◆ What is needed ◆
Find how many lines of the records below contain the word "some" and write that number by itself.
[Records for the task Boundary: Start]
/-! ### `State.respond` -/

@[simp] theorem State.respond_seq (s : State) (rdata : Word) (err : Bool) : (s.respond rdata err).seq = s.seq := rfl
@[simp] theorem State.respond_irqEn (s : State) (rdata : Word) (err : Bool) :
    (s.respond rdata err).irqEn = s.irqEn := rfl
@[simp] theorem State.respond_scope (s : State) (rdata : Word) (err : Bool) :
    (s.respond rdata err).scope = s.scope := rfl
@[simp] theorem State.respond_doneIrq (s : State) (rdata : Word) (err : Bool) :
    (s.respond rdata err).doneIrq = s.doneIrq := rfl
@[simp] theorem State.respond_errIrq (s : State) (rdata : Word) (err : Bool) :
    (s.respond rdata err).errIrq = s.errIrq := rfl
@[simp] theorem State.respond_startIgnored (s : State) (rdata : Word) (err : Bool) :
    (s.respond rdata err).startIgnored = s.startIgnored := rfl
@[simp] theorem State.respond_width (s : State) (rdata : Word) (err : Bool) :
    (s.respond rdata err).width = s.width := rfl
@[simp] theorem State.respond_height (s : State) (rdata : Word) (err : Bool) :
    (s.respond rdata err).height = s.height := rfl
@[simp] theorem State.respond_errCode (s : State) (rdata : Word) (err : Bool) :
    (s.respond rdata err).errCode = s.errCode := rfl
@[simp] theorem State.respond_errDetail (s : State) (rdata : Word) (err : Bool) :
    (s.respond rdata err).errDetail = s.errDetail := rfl
@[simp] theorem State.respond_errIndex (s : State) (rdata : Word) (err : Bool) :
    (s.respond rdata err).errIndex = s.errIndex := rfl
@[simp] theorem State.respond_k (s : State) (rdata : Word) (err : Bool) : (s.respond rdata err).k = s.k := rfl
@[simp] theorem State.respond_actScope (s : State) (rdata : Word) (err : Bool) :
    (s.respond rdata err).actScope = s.actScope := rfl
@[simp] theorem State.respond_actWidth (s : State) (rdata : Word) (err : Bool) :
    (s.respond rdata err).actWidth = s.actWidth := rfl
@[simp] theorem State.respond_actHeight (s : State) (rdata : Word) (err : Bool) :
    (s.respond rdata err).actHeight = s.actHeight := rfl
@[simp] theorem State.respond_resultLen (s : State) (rdata : Word) (err : Bool) :
    (s.respond rdata err).resultLen = s.resultLen := rfl
@[simp] theorem State.respond_caps (s : State) (rdata : Word) (err : Bool) :
    (s.respond rdata err).caps = s.caps := rfl
@[simp] theorem State.respond_cnt (s : State) (rdata : Word) (err : Bool) : (s.respond rdata err).cnt = s.cnt := rfl
@[simp] theorem State.respond_rsp (s : State) (rdata : Word) (err : Bool) :
    (s.respond rdata err).rsp = some { rdata := rdata, err := err } := rfl
@[simp] theorem State.respond_hostReqs (s : State) (rdata : Word) (err : Bool) :
    (s.respond rdata err).hostReqs = s.hostReqs := rfl
@[simp] theorem State.respond_source (s : State) (rdata : Word) (err : Bool) :
    (s.respond rdata err).source = s.source := rfl
@[simp] theorem State.respond_schedule (s : State) (rdata : Word) (err : Bool) :
    (s.respond rdata err).schedule = s.schedule := rfl
@[simp] theorem State.respond_freeTurns (s : State) (rdata : Word) (err : Bool) :
    (s.respond rdata err).freeTurns = s.freeTurns := rfl

/-! ### `State.writeDone` -/

@[simp] theorem State.writeDone_seq (s : State) : (s.writeDone).seq = s.seq := rfl
@[simp] theorem State.writeDone_irqEn (s : State) : (s.writeDone).irqEn = s.irqEn := rfl
@[simp] theorem State.writeDone_scope (s : State) : (s.writeDone).scope = s.scope := rfl
@[simp] theorem State.writeDone_doneIrq (s : State) : (s.writeDone).doneIrq = s.doneIrq := rfl
@[simp] theorem State.writeDone_errIrq (s : State) : (s.writeDone).errIrq = s.errIrq := rfl
@[simp] theorem State.writeDone_startIgnored (s : State) : (s.writeDone).startIgnored = s.startIgnored := rfl
@[simp] theorem State.writeDone_width (s : State) : (s.writeDone).width = s.width := rfl
@[simp] theorem State.writeDone_height (s : State) : (s.writeDone).height = s.height := rfl
@[simp] theorem State.writeDone_errCode (s : State) : (s.writeDone).errCode = s.errCode := rfl
@[simp] theorem State.writeDone_errDetail (s : State) : (s.writeDone).errDetail = s.errDetail := rfl
@[simp] theorem State.writeDone_errIndex (s : State) : (s.writeDone).errIndex = s.errIndex := rfl
@[simp] theorem State.writeDone_k (s : State) : (s.writeDone).k = s.k := rfl
@[simp] theorem State.writeDone_actScope (s : State) : (s.writeDone).actScope = s.actScope := rfl
@[simp] theorem State.writeDone_actWidth (s : State) : (s.writeDone).actWidth = s.actWidth := rfl
@[simp] theorem State.writeDone_actHeight (s : State) : (s.writeDone).actHeight = s.actHeight := rfl
@[simp] theorem State.writeDone_resultLen (s : State) : (s.writeDone).resultLen = s.resultLen := rfl
@[simp] theorem State.writeDone_caps (s : State) : (s.writeDone).caps = s.caps := rfl
@[simp] theorem State.writeDone_cnt (s : State) : (s.writeDone).cnt = s.cnt := rfl
@[simp] theorem State.writeDone_rsp (s : State) : (s.writeDone).rsp = some { rdata := 0, err := false } := rfl
@[simp] theorem State.writeDone_hostReqs (s : State) : (s.writeDone).hostReqs = s.hostReqs := rfl
@[simp] theorem State.writeDone_source (s : State) : (s.writeDone).source = s.source := rfl
@[simp] theorem State.writeDone_schedule (s : State) : (s.writeDone).schedule = s.schedule := rfl
@[simp] theorem State.writeDone_freeTurns (s : State) : (s.writeDone).freeTurns = s.freeTurns := rfl

/-! ### `State.busError` -/

@[simp] theorem State.busError_seq (s : State) : (s.busError).seq = s.seq := rfl
@[simp] theorem State.busError_irqEn (s : State) : (s.busError).irqEn = s.irqEn := rfl
@[simp] theorem State.busError_scope (s : State) : (s.busError).scope = s.scope := rfl
@[simp] theorem State.busError_doneIrq (s : State) : (s.busError).doneIrq = s.doneIrq := rfl
@[simp] theorem State.busError_errIrq (s : State) : (s.busError).errIrq = s.errIrq := rfl
@[simp] theorem State.busError_startIgnored (s : State) : (s.busError).startIgnored = s.startIgnored := rfl
@[simp] theorem State.busError_width (s : State) : (s.busError).width = s.width := rfl
@[simp] theorem State.busError_height (s : State) : (s.busError).height = s.height := rfl
@[simp] theorem State.busError_errCode (s : State) : (s.busError).errCode = s.errCode := rfl
@[simp] theorem State.busError_errDetail (s : State) : (s.busError).errDetail = s.errDetail := rfl
@[simp] theorem State.busError_errIndex (s : State) : (s.busError).errIndex = s.errIndex := rfl
@[simp] theorem State.busError_k (s : State) : (s.busError).k = s.k := rfl
@[simp] theorem State.busError_actScope (s : State) : (s.busError).actScope = s.actScope := rfl
@[simp] theorem State.busError_actWidth (s : State) : (s.busError).actWidth = s.actWidth := rfl
@[simp] theorem State.busError_actHeight (s : State) : (s.busError).actHeight = s.actHeight := rfl
@[simp] theorem State.busError_resultLen (s : State) : (s.busError).resultLen = s.resultLen := rfl
@[simp] theorem State.busError_caps (s : State) : (s.busError).caps = s.caps := rfl
@[simp] theorem State.busError_cnt (s : State) : (s.busError).cnt = s.cnt := rfl
@[simp] theorem State.busError_rsp (s : State) : (s.busError).rsp = some { rdata := 0, err := true } := rfl
@[simp] theorem State.busError_hostReqs (s : State) : (s.busError).hostReqs = s.hostReqs := rfl
@[simp] theorem State.busError_source (s : State) : (s.busError).source = s.source := rfl
@[simp] theorem State.busError_schedule (s : State) : (s.busError).schedule = s.schedule := rfl
@[simp] theorem State.busError_freeTurns (s : State) : (s.busError).freeTurns = s.freeTurns := rfl

/-! ### `State.storeCtrl` -/

@[simp] theorem State.storeCtrl_seq (s : State) (e : Bool) (c : BitVec 4) : (s.storeCtrl e c).seq = s.seq := rfl
@[simp] theorem State.storeCtrl_irqEn (s : State) (e : Bool) (c : BitVec 4) : (s.storeCtrl e c).irqEn = e := rfl
@[simp] theorem State.storeCtrl_scope (s : State) (e : Bool) (c : BitVec 4) : (s.storeCtrl e c).scope = c := rfl
@[simp] theorem State.storeCtrl_doneIrq (s : State) (e : Bool) (c : BitVec 4) :
    (s.storeCtrl e c).doneIrq = s.doneIrq := rfl
@[simp] theorem State.storeCtrl_errIrq (s : State) (e : Bool) (c : BitVec 4) :
    (s.storeCtrl e c).errIrq = s.errIrq := rfl
@[simp] theorem State.storeCtrl_startIgnored (s : State) (e : Bool) (c : BitVec 4) :
    (s.storeCtrl e c).startIgnored = s.startIgnored := rfl
@[simp] theorem State.storeCtrl_width (s : State) (e : Bool) (c : BitVec 4) : (s.storeCtrl e c).width = s.width := rfl
@[simp] theorem State.storeCtrl_height (s : State) (e : Bool) (c : BitVec 4) :
    (s.storeCtrl e c).height = s.height := rfl
@[simp] theorem State.storeCtrl_errCode (s : State) (e : Bool) (c : BitVec 4) :
    (s.storeCtrl e c).errCode = s.errCode := rfl
@[simp] theorem State.storeCtrl_errDetail (s : State) (e : Bool) (c : BitVec 4) :
    (s.storeCtrl e c).errDetail = s.errDetail := rfl
@[simp] theorem State.storeCtrl_errIndex (s : State) (e : Bool) (c : BitVec 4) :
    (s.storeCtrl e c).errIndex = s.errIndex := rfl
@[simp] theorem State.storeCtrl_k (s : State) (e : Bool) (c : BitVec 4) : (s.storeCtrl e c).k = s.k := rfl
@[simp] theorem State.storeCtrl_actScope (s : State) (e : Bool) (c : BitVec 4) :
    (s.storeCtrl e c).actScope = s.actScope := rfl
@[simp] theorem State.storeCtrl_actWidth (s : State) (e : Bool) (c : BitVec 4) :
    (s.storeCtrl e c).actWidth = s.actWidth := rfl
@[simp] theorem State.storeCtrl_actHeight (s : State) (e : Bool) (c : BitVec 4) :
    (s.storeCtrl e c).actHeight = s.actHeight := rfl
@[simp] theorem State.storeCtrl_resultLen (s : State) (e : Bool) (c : BitVec 4) :
    (s.storeCtrl e c).resultLen = s.resultLen := rfl
@[simp] theorem State.storeCtrl_caps (s : State) (e : Bool) (c : BitVec 4) : (s.storeCtrl e c).caps = s.caps := rfl
@[simp] theorem State.storeCtrl_cnt (s : State) (e : Bool) (c : BitVec 4) : (s.storeCtrl e c).cnt = s.cnt := rfl
@[simp] theorem State.storeCtrl_rsp (s : State) (e : Bool) (c : BitVec 4) : (s.storeCtrl e c).rsp = s.rsp := rfl
@[simp] theorem State.storeCtrl_hostReqs (s : State) (e : Bool) (c : BitVec 4) :
    (s.storeCtrl e c).hostReqs = s.hostReqs := rfl
@[simp] theorem State.storeCtrl_source (s : State) (e : Bool) (c : BitVec 4) :
    (s.storeCtrl e c).source = s.source := rfl
@[simp] theorem State.storeCtrl_schedule (s : State) (e : Bool) (c : BitVec 4) :
    (s.storeCtrl e c).schedule = s.schedule := rfl
@[simp] theorem State.storeCtrl_freeTurns (s : State) (e : Bool) (c : BitVec 4) :
    (s.storeCtrl e c).freeTurns = s.freeTurns := rfl

/-! ### `State.clearFlags` -/

@[simp] theorem State.clearFlags_seq (s : State) (d e g : Bool) : (s.clearFlags d e g).seq = s.seq := rfl
@[simp] theorem State.clearFlags_irqEn (s : State) (d e g : Bool) : (s.clearFlags d e g).irqEn = s.irqEn := rfl
@[simp] theorem State.clearFlags_scope (s : State) (d e g : Bool) : (s.clearFlags d e g).scope = s.scope := rfl
@[simp] theorem State.clearFlags_doneIrq (s : State) (d e g : Bool) :
    (s.clearFlags d e g).doneIrq = w1c s.doneIrq d := rfl
@[simp] theorem State.clearFlags_errIrq (s : State) (d e g : Bool) :
    (s.clearFlags d e g).errIrq = w1c s.errIrq e := rfl
@[simp] theorem State.clearFlags_startIgnored (s : State) (d e g : Bool) :
    (s.clearFlags d e g).startIgnored = w1c s.startIgnored g := rfl
@[simp] theorem State.clearFlags_width (s : State) (d e g : Bool) : (s.clearFlags d e g).width = s.width := rfl
@[simp] theorem State.clearFlags_height (s : State) (d e g : Bool) : (s.clearFlags d e g).height = s.height := rfl
@[simp] theorem State.clearFlags_errCode (s : State) (d e g : Bool) : (s.clearFlags d e g).errCode = s.errCode := rfl
@[simp] theorem State.clearFlags_errDetail (s : State) (d e g : Bool) :
    (s.clearFlags d e g).errDetail = s.errDetail := rfl
@[simp] theorem State.clearFlags_errIndex (s : State) (d e g : Bool) :
    (s.clearFlags d e g).errIndex = s.errIndex := rfl
@[simp] theorem State.clearFlags_k (s : State) (d e g : Bool) : (s.clearFlags d e g).k = s.k := rfl
@[simp] theorem State.clearFlags_actScope (s : State) (d e g : Bool) :
    (s.clearFlags d e g).actScope = s.actScope := rfl
@[simp] theorem State.clearFlags_actWidth (s : State) (d e g : Bool) :
    (s.clearFlags d e g).actWidth = s.actWidth := rfl
@[simp] theorem State.clearFlags_actHeight (s : State) (d e g : Bool) :
    (s.clearFlags d e g).actHeight = s.actHeight := rfl
@[simp] theorem State.clearFlags_resultLen (s : State) (d e g : Bool) :
    (s.clearFlags d e g).resultLen = s.resultLen := rfl
@[simp] theorem State.clearFlags_caps (s : State) (d e g : Bool) : (s.clearFlags d e g).caps = s.caps := rfl
@[simp] theorem State.clearFlags_cnt (s : State) (d e g : Bool) : (s.clearFlags d e g).cnt = s.cnt := rfl
@[simp] theorem State.clearFlags_rsp (s : State) (d e g : Bool) : (s.clearFlags d e g).rsp = s.rsp := rfl
@[simp] theorem State.clearFlags_hostReqs (s : State) (d e g : Bool) :
    (s.clearFlags d e g).hostReqs = s.hostReqs := rfl
@[simp] theorem State.clearFlags_source (s : State) (d e g : Bool) : (s.clearFlags d e g).source = s.source := rfl
@[simp] theorem State.clearFlags_schedule (s : State) (d e g : Bool) :
    (s.clearFlags d e g).schedule = s.schedule := rfl
@[simp] theorem State.clearFlags_freeTurns (s : State) (d e g : Bool) :
    (s.clearFlags d e g).freeTurns = s.freeTurns := rfl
[Records for the task Boundary: End]
◆ Your response ◆
3